-- ==== Sys2Proof/Machine/Roles.lean ====
section
/-! DEFINITION. The interlock and the roles of a pair: authority as it falls and rises (R395, R413), OWN (R396 to R400), the
table of R417, SYNCING and BARRED (R418, R419), release and takeover (R399, R413, R414). -/

namespace Sys2Proof.Machine

/-! ### Authority (R262, R278, R395) -/

/-- AUTH falls (R395): no memory request leaves, writes not sent are discarded and counted, channels are held, and a
recovery of the engine ends; dividers hold their output (R253), and no trigger that waits leaves (R262). -/
def Mach.authLost (m : Mach) : Mach :=
  let r := m.discardWrites
  let m := (r.2.inc E.RELEASE_DISCARDS 0 r.1).holdChannels.endRecovery
  let m := m.each (List.range 8) fun n m => m.setPosc n { m.posc n with q := 0 }
  let m := m.each (List.range 96) fun p m => m.barTriggers p
  m.each (List.range 8) fun v m => m.showVport v

/-- AUTH rises (R253, R262, R278, R413 steps 1, 2 and 4): held triggers leave, pins are driven as sequencers and dividers
stand, and channels resume. -/
def Mach.authGained (m : Mach) : Mach :=
  let m := { m with pair.authAt := some m.ltc.toNat, ep.pba := m.ep.pba.filter (fun k => !m.ep.muted.contains k), ep.muted := [] }.sendHeld
  let m := m.each (List.range 32) fun i m => m.showPulses i m.now
  let m := m.each (List.range 8) fun n m =>
    if m.divOn n then
      let ph := (m.posc n).phase
      let i := m.rd E.DIV_PIN n
      (m.drive i (ph == 1 || ph == 2) m.now).drive (i + 1) (ph == 2 || ph == 3) m.now
    else m
  (m.each (List.range 8) fun v m => m.showVport v).resume

/-- A change of what the gate of R395 reads, with what follows from it. -/
def Mach.underGate (m : Mach) (f : Mach → Mach) : Mach :=
  let n := f m
  if m.auth ∧ n.auth = false then n.authLost else if m.auth = false ∧ n.auth then n.authGained else n

/-! ### Roles and module states (R467) -/

/-- The module stands in a state that a trial must reach (R481). -/
def Mach.isUp (m : Mach) : Bool := let st := m.rd E.MODULE_STATE; st == 4 || st == 5 || st == 7

/-- A trial in progress has brought the module up (R481): the first instant counts. -/
def Mach.trialReached (m : Mach) : Mach :=
  if m.life.trial.isSome ∧ m.life.trialUp.isNone ∧ m.isUp then { m with life.trialUp := some m.ns } else m

/-- The module state changes (R467): recorded, and the condition of cause 8 of R124 has changed where it does. -/
def Mach.setModState (m : Mach) (st : Nat) : Mach :=
  if m.rd E.MODULE_STATE = st then m
  else
    let was := m.readyOrActive
    let m := ((m.wr E.MODULE_STATE 0 st).record 6 [st]).trialReached
    if was = m.readyOrActive then m else { m with fail8 := some m.ns }

/-- The module state of a role (R467). -/
def roleState (role : Nat) : Nat :=
  match role with | 1 => 7 | 2 => 5 | 5 => 5 | 3 => 6 | 4 => 9 | _ => 4

/-- The role changes, and the module state with it while the module is past WAKING and not draining. -/
def Mach.setRole (m : Mach) (role : Nat) : Mach :=
  let m := m.wr E.PAIR_ROLE 0 role
  let st := m.rd E.MODULE_STATE
  let m := if 4 ≤ st ∧ st ≠ 8 then m.setModState (roleState role) else m
  if m.readyOrActive then m.resume else m.holdChannels

/-! ### OWN (R394, R396, R397) -/

/-- The module drives its OWN line, or no longer drives it. -/
def Mach.driveOwn (m : Mach) (v : Bool) : Mach :=
  if m.flagOn 2 = v then m else (m.underGate fun m => m.flag 2 v).emit (.own v)

/-- FRESH clears (R396): the driver is disabled. -/
def Mach.clearFresh (m : Mach) : Mach := ({ m with pair.want := false }.flag 0 false).driveOwn false

/-- What arms the keepalive timer holds (R396): no island in recovery but the host island for its data link alone, the Bench's cores in
lockstep, no uncorrectable memory error pending, supply and junction temperature within limits. -/
def Mach.keptAlive (m : Mach) : Bool :=
  !m.pair.broken && !m.life.outRange && !m.life.hot &&
    (List.range 0x36).all fun i => m.rd E.ISLAND_STATE i != 2 || (i == 0x31 && !m.life.hostFault)

/-- The health monitor arms an expired keepalive timer again where it may (R396). -/
def Mach.rearm (m : Mach) : Mach := if m.pair.expired ∧ m.keptAlive then { m with pair.expired := false } else m

/-- The module may assert OWN (R390, R396, R397). -/
def Mach.mayOwn (m : Mach) : Bool :=
  m.paired && m.flagOn 0 && m.role != 4 && !m.pair.expired && m.pair.guardDone && !m.flagOn 3 && !m.flagOn 8 && !m.flagOn 7 && m.pair.clash.isNone

/-- Ownership is taken: counted (R422, R489). -/
def Mach.ownTaken (m : Mach) : Mach := { ((m.inc E.TAKEOVERS 0).inc E.SWITCHOVERS 0) with pair.want := false }

/-- Assert OWN where the module is to and may (R397, R417 rows 1 and 5): it is then ACTIVE. -/
def Mach.tryOwn (m : Mach) : Mach := if m.pair.want ∧ m.mayOwn then (m.ownTaken.setRole 1).driveOwn true else m

/-! ### The table of R417, SYNCING, BARRED -/

/-- Everything of the standby's delivery and comparison is dropped (notes/assumptions/31.md). -/
def Mach.forgetPair (m : Mach) : Mach :=
  let m := m.each (m.chans.map Prod.fst) fun c m => m.setChan c { m.chan c with queue := [], issued := [], alloc := (m.chan c).hw }
  let m := m.each (m.streams.map Prod.fst) fun s m => m.setStrm s { m.strm s with delivs := [], digests := [], posRx := [] }
  { m with pair.log := [], pair.updates := [], pair.markAt := none }

/-- Entry to SYNCING (R396, R418): FRESH clears, and SYNC_DATA is awaited from its beginning. -/
def Mach.enterSyncing (m : Mach) (pull : Bool) : Mach :=
  let m := m.clearFresh.forgetPair
  let m := { m with pair.pull := pull, pair.syncBytes := [], pair.awaitStart := [], pair.awaitStripe := [], pair.awaitDigest := [],
                    pair.syncMark := false, pair.synced := false }
  (m.setRole 3).wr E.SYNC_PROGRESS 0 0

/-- Entry to BARRED (R412, R418, R419, R470, R475). -/
def Mach.bar (m : Mach) : Mach := (m.clearFresh.setRole 4).pairEvent 8 0

/-- CONFIG_CRC (R403): CRC-32C over every persistent pair-wide value, numbers at their width. -/
def Mach.configCrc (m : Mach) : Nat :=
  let keys := (entryTable.filter fun e => e.persist).flatMap fun e =>
    (List.range (e.count * e.subs)).filterMap fun k =>
      let a := e.at k
      if pairWide a.1 a.2 then some (e.key k, e, k) else none
  let sorted := keys.foldl (fun (r : SMap (Entry × Nat)) x => SMap.put x.1 x.2 r) []
  crc32c (sorted.flatMap fun x => match m.val x.2.1 x.2.2 with | .num n => leBytes x.2.1.ty.bytes n | .bytes b => b)

/-- The fields of the partner's PAIR_STATE (R402). -/
def pairWord (b : Bytes) (i : Nat) : Nat := leAt b (4 * i) 4

/-- The module is stale (R417). -/
def Mach.stale (m : Mach) (b : Bytes) : Bool :=
  let epoch := leAt b 4 8
  decide (m.rd E.ALMANAC_GEN < pairWord b 4) || decide (m.rd E.CONFIG_EPOCH < epoch) ||
    (m.rd E.CONFIG_EPOCH == epoch && m.configCrc != pairWord b 3 && !m.slotA)

/-- The first row of R417 that holds. Under row 5 the module waits in PAIR_ROLE 5 until it asserts OWN (notes/assumptions/34.md). -/
def Mach.joinPair (m : Mach) : Mach :=
  let own := fun (m : Mach) (role : Nat) => ({ m with pair.want := true }.flag 0 true).setRole role |>.tryOwn
  if m.pair.presLine = false ∧ m.pair.presSeen = false then own (m.flag 9 true) 1
  else match m.pair.partner with
    | none => m.clearFresh.setRole 5
    | some b =>
      if pairWord b 0 % 8 = 1 then m.enterSyncing (m.rd E.CONFIG_EPOCH != leAt b 4 8 || m.configCrc != pairWord b 3)
      else if m.stale b then m.enterSyncing true
      else own m 5

/-- A module that drives OWN reads its partner's OWN asserted without OVERRIDE (R397): slot B releases and applies R417, and so does
a module whose own line has failed (R420). -/
def Mach.settleClash (m : Mach) : Mach :=
  if m.paired ∧ m.flagOn 2 ∧ m.flagOn 3 ∧ m.flagOn 6 = false ∧ (m.slotA = false ∨ m.flagOn 7) then
    { m.driveOwn false with pair.clash := some m.ns }.joinPair
  else m

/-! ### Release (R399) -/

/-- Release OWN for a reason and take a role, 0 for the present one (R399, R413 step 5). -/
def Mach.release (m : Mach) (reason role : Nat) : Mach :=
  let m := (((m.wr E.LAST_SWITCH_REASON 0 reason).inc E.RELEASES 0).inc E.SWITCHOVERS 0).pairEvent 2 reason
  let m := ({ m with pair.want := false }.driveOwn false).record 6 [0x100 + reason]
  if role = 0 then m else m.setRole role

/-- Field of the partner's last PAIR_STATE, 0 before the first. -/
def Mach.partnerWord (m : Mach) (i : Nat) : Nat := match m.pair.partner with | some b => pairWord b i | none => 0

/-- The partner is STANDBY. -/
def Mach.partnerStandby (m : Mach) : Bool := m.xlinkUp && m.partnerWord 0 % 8 == 2

/-- Reasons 3 to 7: the partner is STANDBY, the mask allows the reason, and SWITCH_HOLDOFF has passed (R399). -/
def Mach.maySwitch (m : Mach) (reason : Nat) : Bool :=
  m.role == 1 && m.flagOn 2 && m.partnerStandby && bitOf (m.rd E.SWITCH_MASK) (reason - 3) &&
    (match m.pair.switchAt with | some a => decide (a + m.rd E.SWITCH_HOLDOFF * 1000000 ≤ m.ns) | none => true)

/-- A switch of reasons 3 to 7. -/
def Mach.switch_ (m : Mach) (reason : Nat) : Mach := { m with pair.switchAt := some m.ns }.release reason 2

/-! ### Takeover (R400, R413, R414) -/

/-- What a channel delivers under a new active (R413 steps 3 and 4, R414). -/
def Mach.takeChannel (m : Mach) (c : Nat) : Mach :=
  let x := m.chan c
  let es := m.pair.log.filter fun e => e.chan == c && !seqLess e.seq x.commit
  let live := es.filter fun e => !e.dropped
  let unitOf := fun (e : LogUnit) =>
    let w := leAt e.entry 0 4
    let blank : Unit := { kind := bitsOf w 11 8, stream := bitsOf w 23 16, deliv := 2 ^ 32, data := [], key := leAt e.entry 12 8,
                          awaited := bitsOf w 11 8 != 7, readyAt := m.ns }
    let u := (x.queue.find? fun u => u.seq == some e.seq).getD blank
    { u.afresh with seq := some e.seq, logged := true, data := m.loggedBytes u e.body, at_ := some (leAt e.entry 20 8, leAt e.entry 28 4 % 2 ^ 25) }
  let queue := ((x.queue.filter fun u => u.seq.isSome && !(es.any fun e => u.seq == some e.seq)) ++ live.map unitOf ++
    x.queue.filter fun u => u.seq.isNone).map fun (u : Unit) => { u with headAt := none }
  let x := { x with queue := queue, doorbell := true, issued := [] }
  let x := match live with
    | [] => x
    | e :: _ =>
      if m.chClass c = 1 then { x with descs := [], fetch := leAt e.entry 20 8, atTail := false, off := leAt e.entry 28 4 % 2 ^ 25 }
      else { x with hw := leAt e.entry 20 8 % 2 ^ 32 }
  let x := match m.pair.decNext.find? fun k => k.1 == c with | some k => { x with hw := k.2, entries := [] } | none => x
  let m := m.setChan c { x with alloc := x.hw }
  { m with pair.log := m.pair.log.filter fun e => !(live.any fun k => k.chan == e.chan && k.seq == e.seq) }.markHead c

/-- A STANDBY module takes ownership, with AUTH at instant `t` (R400, R413). -/
def Mach.takeover (m : Mach) (t : TW64) : Mach :=
  let m := match m.pair.fall with
    | some f => (m.wr E.LAST_SWITCH_TIME 0 f.toNat).wr E.LAST_GAP 0 (twAfter t f / 256)
    | none => m
  let m := { m with pair.tookAt := some m.ns, pair.tookOver := true }.each (List.range 128) fun c m => m.takeChannel c
  let m := (m.ownTaken.setRole 1).driveOwn true
  (m.record 6 [0x200]).pairEvent 1 0

/-- The last commit mark came within XLINK_TIMEOUT (R400). -/
def Mach.markFresh (m : Mach) : Bool :=
  match m.pair.markAt with | some a => decide (m.ns ≤ a + m.rd E.XLINK_TIMEOUT * 1000) | none => false

/-- A module that is STANDBY takes ownership as soon as every condition of R400 holds. -/
def Mach.tryTakeover (m : Mach) (t : TW64) : Mach :=
  if m.role = 2 ∧ m.rd E.MODULE_STATE = 5 ∧ m.mayOwn ∧ m.markFresh then m.takeover t else m

/-- SYNCING ends (R418). -/
def Mach.checkSynced (m : Mach) : Mach :=
  (if m.role = 3 ∧ m.pair.synced ∧ m.pair.awaitStart.isEmpty ∧ m.pair.awaitStripe.isEmpty ∧ m.pair.awaitDigest.isEmpty ∧ m.pair.syncMark then
    ((({ m with pair.restarts := 0 }.flag 0 true).setRole 2).wr E.SYNC_PROGRESS 0 100)
  else m).tryTakeover m.now

/-- The partner's PAIR_STATE tells how it let go (R399): one that has become STANDBY has switched, which counts for the holdoff of the
pair, and for each of its valve ports in chain fault (notes/assumptions/34.md). -/
def Mach.afterSwitch (m : Mach) (role faults : Nat) : Mach :=
  if m.pair.tookOver = false ∨ role = 1 ∨ role = 5 then m
  else
    let m := { m with pair.tookOver := false }
    if role = 2 then
      let ports := (List.range 8).filter fun v => bitOf faults v
      { m with pair.switchAt := m.pair.tookAt
               pair.portSwitch := ports.foldl (fun r v => SMap.put v (m.pair.tookAt.getD 0) r) m.pair.portSwitch }
    else m

end Sys2Proof.Machine
end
□ □ □
• REQUIRED WORK: Once the line containing "def Mach.authGained (m" has been retyped, stop. Begin at the first line of the material and reproduce every line up to it exactly.

• RESULT FOR THIS TASK:
-- ==== Sys2Proof/Machine/Roles.lean ====
section
/-! DEFINITION. The interlock and the roles of a pair: authority as it falls and rises (R395, R413), OWN (R396 to R400), the
table of R417, SYNCING and BARRED (R418, R419), release and takeover (R399, R413, R414). -/

namespace Sys2Proof.Machine

/-! ### Authority (R262, R278, R395) -/

/-- AUTH falls (R395): no memory request leaves, writes not sent are discarded and counted, channels are held, and a
recovery of the engine ends; dividers hold their output (R253), and no trigger that waits leaves (R262). -/
def Mach.authLost (m : Mach) : Mach :=
  let r := m.discardWrites
  let m := (r.2.inc E.RELEASE_DISCARDS 0 r.1).holdChannels.endRecovery
  let m := m.each (List.range 8) fun n m => m.setPosc n { m.posc n with q := 0 }
  let m := m.each (List.range 96) fun p m => m.barTriggers p
  m.each (List.range 8) fun v m => m.showVport v

/-- AUTH rises (R253, R262, R278, R413 steps 1, 2 and 4): held triggers leave, pins are driven as sequencers and dividers
stand, and channels resume. -/
def Mach.authGained (m : Mach) : Mach :=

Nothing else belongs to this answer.